Brief Fact Summary. When investigating a shooting in an apartment, a police officer moved certain stereo equipment, which was very fancy and looked out of place, and learned that it had been taken during an armed robbery.
Synopsis of Rule of Law. Only when a police officer had probable cause, not reasonable suspicion, could they invoke the “plain view” doctrine.
The Respondent was indicted for robbery. The state trial court granted the Respondent’s motion to suppress, the Arizona Court of Appeals affirmed, the Arizona Supreme Court refused to review, and the state filed a petition to the Supreme Court.
Issue. Did the officer’s conduct constitute a seizure?
Did the officer’s conduct constitute a search?
Can the “plain view” doctrine be invoked when the police have less than probable cause to believe that the item in question is evidence of a crime or is contraband? Was the search reasonable under the Fourth Amendment?
Held. No. The majority first observed “the mere recording of the serial numbers did not constitute a seizure.”
Yes. The court observed that the officer’s moving of the equipment did “constitute a ‘search’ separate and apart from the search for the shooter, victims, and weapons that was the lawful objective of his entry into the apartment.” The officer’s actions were “unrelated to the objectives of the authorized intrusion, [and] exposed to view concealed portions of the apartment or its contents, did produce a new invasion of respondent’s privacy unjustified by the exigent circumstance that validated the entry.”

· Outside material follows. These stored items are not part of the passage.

/-- Change a neighbour's entry. -/
def Dev.updNbr (d : Dev) (a : BitVec 16) (f : Neighbour → Neighbour) : Dev :=
  { d with plc := { d.plc with nbrs := d.plc.nbrs.map fun x => if x.addr = a then f x else x } }

/-- The link cost to a node; 255 for one that is no neighbour. -/
def Dev.linkCost (d : Dev) (a : BitVec 16) : Nat := ((d.nbr a).map Neighbour.cost).getD 255

/-- The route to a node. -/
def Dev.route (d : Dev) (dest : BitVec 16) : Option MeshRoute := d.plc.routes.find? fun r => r.dest = dest

/-- A node is some route's next hop. -/
def Dev.isNextHop (d : Dev) (a : BitVec 16) : Bool := d.plc.routes.any fun r => r.next = a

/-- The entry a newcomer may replace in a full table: the highest cost that is no route's next hop (R368). -/
def Dev.worstNbr (d : Dev) : Option Neighbour :=
  (d.plc.nbrs.filter fun x => !d.isNextHop x.addr).foldl (fun acc x => match acc with
    | none => some x
    | some y => some (if y.cost < x.cost then x else y)) none

/-- A good frame from a node updates its SNR estimate, or enters it in the table (R367, R368). A new entry's estimate
starts at a free value. -/
def Dev.hear (d : Dev) (a : BitVec 16) (snr : Int) : Dev :=
  match d.nbr a with
  | some _ => d.updNbr a fun x => { x with snr := x.snr + ((snr : Rat) - x.snr) / 8, heard := d.el }
  | none =>
    let s0 := Config.freeRat d.fresh
    let x : Neighbour := { addr := a, snr := s0 + ((snr : Rat) - s0) / 8, fail := 0, penalty := 0, advertised := none, heard := d.el }
    let d1 := { d with fresh := d.fresh + 1 }
    if d.plc.nbrs.length < 64 then { d1 with plc := { d1.plc with nbrs := d1.plc.nbrs ++ [x] } }
    else
      match d.worstNbr with
      | some y =>
        if x.cost < y.cost then { d1 with plc := { d1.plc with nbrs := d1.plc.nbrs.map fun z => if z.addr = y.addr then x else z } }
        else d1
      | none => d1

/-- PLC_LINK.hyst and max_hops. -/
def Dev.meshHyst (d : Dev) : Nat := d.rfld 8 0 0xC 23 16
/-- Longest path used. -/
def Dev.maxHops (d : Dev) : Nat := d.rfld 8 0 0xC 4 0

/-- Enter a new route; a full table drops its least recently used entry (R369). -/
def putRoute (rs : List MeshRoute) (r : MeshRoute) : List MeshRoute :=
  let oldest := rs.foldl (fun acc x => min acc x.used) r.used
  let kept := if rs.length < 256 then rs else
    match rs.findIdx? fun x => x.used = oldest with
    | some i => rs.eraseIdx i
    | none => rs.drop 1
  kept ++ [r]

/-- A path to a node is offered through a neighbour (R369): the next hop changes only for a cost lower by more than
the hysteresis, or when the present one is removed or unusable. -/
def Dev.offerRoute (d : Dev) (dest next : BitVec 16) (cost hops : Nat) : Dev :=
  if d.maxHops < hops ∨ 255 ≤ d.linkCost next ∨ dest = d.meshAddr then d
  else
    let r : MeshRoute := { dest := dest, next := next, cost := min cost 0xFFFF, hops := hops, used := d.el }
    match d.route dest with
    | none => { d with plc := { d.plc with routes := putRoute d.plc.routes r } }.raisePlc 6
    | some old =>
      let put := { d with plc := { d.plc with routes := d.plc.routes.map fun x => if x.dest = dest then { r with used := x.used } else x } }
      if old.next = next then put
      else if cost + d.meshHyst < old.cost ∨ 255 ≤ d.linkCost old.next then put.raisePlc 6
      else d

/-- The neighbour with the least path cost to the head-end, of those whose path is not too long (R369). -/
def Dev.bestHead (d : Dev) : Option (Neighbour × Nat × Nat) :=
  (d.plc.nbrs.filterMap fun x => x.advertised.map fun a => (x, x.cost + a.1, a.2 + 1)).foldl (fun acc x =>
    if 255 ≤ x.1.cost ∨ d.maxHops < x.2.2 then acc
    else match acc with
      | none => some x
      | some y => some (if x.2.1 < y.2.1 then x else y)) none

/-- Recompute the route to the head-end: its present path first takes its present cost. -/
def Dev.recomputeHead (d : Dev) : Dev :=
  let d1 := match d.route 1 with
    | some r =>
      match (d.nbr r.next).bind fun x => x.advertised.map fun (a : Nat × Nat) => (x.cost + a.1, a.2 + 1) with
      | some (c, h) => { d with plc := { d.plc with routes := d.plc.routes.map fun (x : MeshRoute) => if x.dest = 1 then { x with cost := min c 0xFFFF, hops := h } else x } }
      | none => d
    | none => d
  match d1.bestHead with
  | some (x, c, h) => d1.offerRoute 1 x.addr c h
  | none => d1

/-- After link costs have changed since `before`, every route through a changed link takes its new path cost, and the
route to the head-end is chosen anew (R369). -/
def Dev.relinked (d before : Dev) : Dev :=
  { d with plc := { d.plc with routes := d.plc.routes.map fun (r : MeshRoute) =>
      if r.dest = 1 then r else { r with cost := min 0xFFFF (r.cost + d.linkCost r.next - before.linkCost r.next) } } }.recomputeHead
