/-! ### Comparison (R68, R548) -/

/-- The image that stands for no image in a comparison (R548): every slice ABSENT. -/
def emptyImage : Image :=
  { serial := 0, built := 0, member := 0, major := 0, minor := 0, check := 0, vers := [], kinds := List.replicate 8 0
    chans := [], switch := [], kaolin := [], queues := [], perms := [], persona := [] }

/-- Whether section `id` of two images differs (R68): version or body. -/
def secDiffers (a b : Image) (id : Nat) : Bool :=
  natAt a.vers (id - 1) ≠ natAt b.vers (id - 1) ||
  (if id = 1 then a.kinds ≠ b.kinds else if id = 2 then a.chans ≠ b.chans else if id = 3 then a.switch ≠ b.switch
   else if id = 4 then a.kaolin ≠ b.kaolin else if id = 5 then a.queues ≠ b.queues else if id = 6 then a.perms ≠ b.perms
   else a.persona ≠ b.persona)

/-- The section mask of the differing sections. -/
def diffMask (a b : Image) : Nat := ([1, 2, 3, 4, 5, 6, 7].map fun (id : Nat) => b1 (secDiffers a b id) * 2 ^ id).sum

/-- A CHAN entry that slice n owns in either image differs. -/
def chanDiffers (a b : Image) (n : Nat) : Bool :=
  (List.range 64).any fun (ch : Nat) =>
    let x := a.chans.getD ch (0xFF, 0)
    let y := b.chans.getD ch (0xFF, 0)
    x ≠ y && (x.1 = n || y.1 = n)

/-- A SWITCH entry that slice n owns in either image differs. -/
def switchDiffers (a b : Image) (n : Nat) : Bool :=
  let sa := fun (i : Nat) => a.switch.getD i 0xFF
  let sb := fun (i : Nat) => b.switch.getD i 0xFF
  ((List.range 8).any fun (k : Nat) =>
    (sa (2 * k) ≠ sb (2 * k) || sa (2 * k + 1) ≠ sb (2 * k + 1)) && (sa (2 * k) = n || sb (2 * k) = n)) ||
  ([16, 17, 18, 19, 22, 23, 24, 25].any fun (i : Nat) => sa i ≠ sb i && (sa i = n || sb i = n)) ||
  [20, 21].any fun (i : Nat) => natAt a.switch i ≠ natAt b.switch i && (nbit (natAt a.switch i) n || nbit (natAt b.switch i) n)

/-- The version of SLICE, CHAN, SWITCH or KAOLIN, or the common part of KAOLIN, differs (R68). -/
def wholeDiffers (a b : Image) : Bool :=
  ([0, 1, 2, 3].any fun (i : Nat) => natAt a.vers i ≠ natAt b.vers i) || kaoCommonPart a.kaolin ≠ kaoCommonPart b.kaolin

/-- Whether a slice is affected by the change from image `a` to `b` (R68). -/
def affected (a b : Image) (n : Nat) : Bool :=
  natAt a.kinds n ≠ natAt b.kinds n || chanDiffers a b n || switchDiffers a b n || kaoBlock a.kaolin n ≠ kaoBlock b.kaolin n ||
  (wholeDiffers a b && (natAt a.kinds n ≠ 0 || natAt b.kinds n ≠ 0))

/-- The affected slices; with no image loaded, those present in the new image (R548). -/
def Dev.affectedSlices (d : Dev) (im : Image) : List (Fin 8) :=
  match d.img.loaded with
  | some old => slices.filter fun (n : Fin 8) => affected old im n.val
  | none => slices.filter fun (n : Fin 8) => natAt im.kinds n.val ≠ 0

/-- The differing sections; every section with no image loaded (R548). -/
def Dev.differing (d : Dev) (im : Image) : Nat :=
  match d.img.loaded with
  | some old => diffMask old im
  | none => 0xFE

/-! ### SI_VERIFY and SI_RELOAD (R68, R69, R74, R547) -/

/-- SI_VERIFY. -/
def siVerifyCmd (arg : BitVec 24) (d : Dev) : CmdSt × Dev :=
  let slot := argUnit arg
  if d.img.prepared.isSome then (.busy, d)
  else if 1 < slot ∨ argBits arg 15 0 ≠ 0 then (.arg, d)
  else
    let (x, d1) := d.checkSlot slot
    match x with
    | .inl im =>
      (.ok, { d1 with img := { d1.img with
        reason := 0, rule := 0, diffSlot := slot, diffSections := d.differing im
        diffSlices := ((d.affectedSlices im).map fun (n : Fin 8) => 2 ^ n.val).sum
        verified := if d1.img.verified.contains slot then d1.img.verified else slot :: d1.img.verified } })
    | .inr (r, k) =>
      (if r = 7 then .auth else .arg,
       { d1 with img := { d1.img with
          reason := r, rule := k, diffSlot := slot, diffSections := 0, diffSlices := 0
          verified := d1.img.verified.filter fun (x : Nat) => x ≠ slot } })

/-- The PERSONA bytes from `off` differ. -/
def personaDiff (a b : Image) (off n : Nat) : Bool := slice a.persona off n ≠ slice b.persona off n
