-- ==== Sys2Proof/Machine/TimeStep.lean ====
section
/-! DEFINITION. The step of site time (R157 to R159) with what it ends: metrology periods (R188), demand and load
profile intervals (R232 to R235), compare units and alarms. -/

namespace Sys2Proof.Machine

/-- The delta rounded to the nearest multiple of 62.5 µs, halves toward zero (R157 step 1). -/
def roundStep (delta : Int) : Int :=
  let k : Int := ((delta.natAbs + 31249) / samplePeriod * samplePeriod : Nat)
  if delta < 0 then -k else k

/-- Every running metrology unit closes its period with TIME_STEP, and the next one carries it too (R188). -/
def Dev.stepPeriods (d : Dev) : Dev :=
  (List.finRange 9).foldl (fun (acc : Dev) (u : Fin 9) =>
    if acc.mtrRuns u.val then
      (((acc.updEng u fun e => { e with fStep := true }).cutPeriod u false false).updEng u fun e => { e with fStep := true })
    else acc) d

/-- The periods that follow the step begin at the new time. -/
def Dev.beginPeriods (d : Dev) : Dev :=
  (List.finRange 9).foldl (fun (acc : Dev) (u : Fin 9) =>
    if acc.mtrRuns u.val then acc.updEng u fun e => { e with begun := some acc.now } else acc) d

/-- The intervals in progress of a slice close at the step instant with TIME_STEP (R232, R233). One restored from before
a Silt reset lasts 0 where the clock, started again at 0, reads below its start (log entry 106, DESIGN CHOICE). -/
def Dev.stepClose (d : Dev) (n : Fin 8) : Dev :=
  let t := d.now
  let b := d.bil.s[n]
  (d.closeDemand n t (t - b.dmd.start) 2).closeLp n t (t - ((b.lp.map (·.start)).getD t)) 2 (d.lpLen n.val)

/-- A boundary type that was never executed starts its grid here, while site time is valid (log entry 37, DEDUCED). -/
def Dev.startGrid (d : Dev) (n : Fin 8) (t : Nat) : Dev :=
  if d.tim.quality = .notValid then d
  else d.updBil n fun b =>
    { b with
      lastDmd := if b.lastDmd = 0 then t else b.lastDmd
      lastLp := if b.lastLp = 0 then t else b.lastLp
      lastBp := if b.lastBp = 0 then t else b.lastBp
      lastCal := if b.lastCal = 0 then t else b.lastCal }

/-- The latest retained boundary of any type and slice (R235; log entry 37, DEDUCED). -/
def Dev.latestBoundary (d : Dev) : Nat :=
  d.presentSlices.foldl (fun (acc : Nat) (n : Fin 8) =>
    let b := d.bil.s[n]
    max acc (max (max b.lastDmd b.lastLp) (max b.lastBp b.lastCal))) 0

/-- The intervals that open at the step, under the new tariff (R232, R233). -/
def Dev.stepOpen (d : Dev) (n : Fin 8) : Dev :=
  let d1 := ((d.setTariff n d.now).openDemand n d.now 2).openLp n d.now 2
  d1.updBil n fun b => { b with sess := b.sess.map fun (x : SessRec) => { x with flags := x.flags ||| 2 } }

/-- What a step of a non-zero rounded amount does to billing after site time has moved (R232, R233, R235, R238):
`back` tells a set-back. The TIME_STEP readings carry the new time with the tariff and source in force up to the step
(log entry 107, DESIGN CHOICE). -/
def Dev.stepBilling (d : Dev) (back : Bool) : Dev :=
  let ps := d.presentSlices
  let d1 := ps.foldl (fun (acc : Dev) (n : Fin 8) => acc.reading n 6 acc.now) d
  let d2 := d1.tamper (if back then 4 else 5) none
  let d3 :=
    if back ∨ d2.tim.quality = .notValid then d2
    else
      let d3 := ps.foldl (fun (acc : Dev) (n : Fin 8) => ((acc.startGrid n acc.now).openDemand n acc.now 2).openLp n acc.now 2) d2
      Dev.runBoundaries (d3.boundaryBound d3.now) d3.now .skipped d3
  ps.foldl (fun (acc : Dev) (n : Fin 8) => acc.stepOpen n) d3

/-- Armed alarms and compare units at a step (R159). -/
def Dev.stepTargets (d : Dev) : Dev :=
  let d1 := (List.finRange 8).foldl (fun (acc : Dev) (a : Fin 8) => acc.almFire a) d
  (List.finRange 16).foldl (fun (acc : Dev) (c : Fin 16) =>
    if acc.tim.cmp[c].armed && decide (cmpDelta acc.tim.cmp[c].target acc.tim.now ≤ 0) then acc.fireCmp c true false else acc) d1

/-- Site time moves by the rounded amount; the residual is slewed, and with it after a TIME_ADJUST what an earlier one
left, which a TIME_SET replaces (log entry 99, DEDUCED); quality and error by R157 step 3; TIME_SET makes the RTC valid
(R155). Where the amount is not 0, every schedule starts anew from the new time (R158). -/
def Dev.moveTime (d : Dev) (s : PendingStep) : Dev :=
  let r := roundStep s.delta
  let keep := d.tim.quality = .notValid && !s.set
  let d1 := d.noteErr
  { d1 with tim := { d1.tim with
      now := ((d.tim.now : Int) + r).toNat, residual := s.delta - r + (if s.set then 0 else d.residualLeft)
      resSince := d.el, stepped := true, step := none, done := if r = 0 then d.tim.done else []
      quality := if keep then .notValid else .holdover
      errBase := if keep then d.tim.errBase else s.accUs
      errSince := if keep then d.tim.errSince else d.el
      rtcValid := d.tim.rtcValid || s.set } }

/-- A step that moves site time to or past the instant of the next leap applies it at once (R143). -/
def Dev.stepLeap (d : Dev) (old : Nat) : Dev :=
  if bit (d.reg 1 0 0x24) 16 ∧ old < d.now ∧ d.nextMonthStart old ≤ d.now then d.applyLeap else d

/-- The whole of a step (R157 to R159, R188, R232 to R235); one of amount 0 only fixes the tariff of the period that
follows (R208, R234). Its log entry is written after the move: the new time is its
stamp, the old time its data (log entry 56, DEDUCED). -/
def Dev.applyStep (d : Dev) (s : PendingStep) : Dev :=
  d.oneEvent fun d =>
  let old := d.now
  let r := roundStep s.delta
  let first := d.tim.quality = .notValid && s.set
  let d1 := d.stepPeriods
  let d2 := if r = 0 then d1 else d1.presentSlices.foldl (fun (acc : Dev) (n : Fin 8) => acc.stepClose n) d1
  let d3 := (d2.moveTime s).beginPeriods.stepLeap old
  let back := if first then decide (d3.now < d3.latestBoundary) else decide (r < 0)
  let d4 := (d3.raiseTim 0).logEvent .tim 157 [w32 old, hi32 old]
  let d5 := if r = 0 then d4.presentSlices.foldl (fun (acc : Dev) (n : Fin 8) => acc.setTariff n acc.now) d4
    else d4.stepBilling back
  (d5.stepTargets).endCommand 1 .ok

/-- The step's sample instant is now: no sample of it has been taken yet (R157). -/
def Dev.stepDue (d : Dev) : Bool :=
  d.tim.now % samplePeriod = 0 && d.lastRun (keySample false) ≠ some d.tim.now && d.lastRun (keySample true) ≠ some d.tim.now

/-- TIME_STEP_APPLY. -/
def Dev.timeStepApply (d : Dev) : Dev :=
  match d.tim.step with
  | some s => if d.stepDue then d.applyStep s else d
  | none => d

/-- TIME_STEP_APPLY. -/
def execTimeStepApply (s : State) : Host.Outcome State Fault Refusal := .next { s with dev := s.dev.timeStepApply }

end Sys2Proof.Machine
end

No. The majority first observed that the general rule dictates that pursuant to [Coolidge] “under certain circumstances the police may seize evidence in plain view without a warrant.” These occasions occur “[w]here the initial intrusion that brings the police within plain view of such [evidence] is supported . . . by one of the recognized exceptions to the warrant requirement.” The majority then held that only when a police officer had probable cause, not reasonable suspicion, could they invoke the “plain view” doctrine.
In support of this conclusion, the court reasoned that “[d]ispensing with the need for a warrant is worlds apart from permitting a lesser standard of cause for the seizure than a warrant would require, i. e., the standard of probable cause. No reason is apparent why an object should routinely be seizable on lesser grounds, during an unrelated search and seizure, than would have been needed to obtain a warrant for that same object if it had been known to be on the premises.”
Dissent. Justice Powell, the Chief Justice and Justice Sandra Day O’Connor drafted a dissenting opinion pointing out how the court “holds for the first time that the requirement of probable cause operates as a separate limitation on the application of the plain-view doctrine.” “The [dissent observes how the majority] holds that ‘merely looking at’ an object in plain view is lawful, but ‘moving’ or ‘disturbing’ the object to investigate a reasonable suspicion is not.” In other words, “this distinction between ‘looking’ at a suspicious object in plain view and ‘moving’ it even a few inches trivializes the Fourth Amendment.”
Justice Sandra Day O’Connor, the Chief Justice and Justice Powell filed a dissenting opinion arguing that the majority was addressing the wrong question and the correct questions was “whether police must have probable cause before conducting a cursory inspection of an item in plain view.” In answering this question, the dissenting justices would have found “that such an inspection is reasonable if the police are aware of facts or circumstances that justify a reasonable suspicion that the item is evidence of a crime.”
Discussion. It is interesting to recognize how the different opinions treat the movement of an individual’s property a few inches.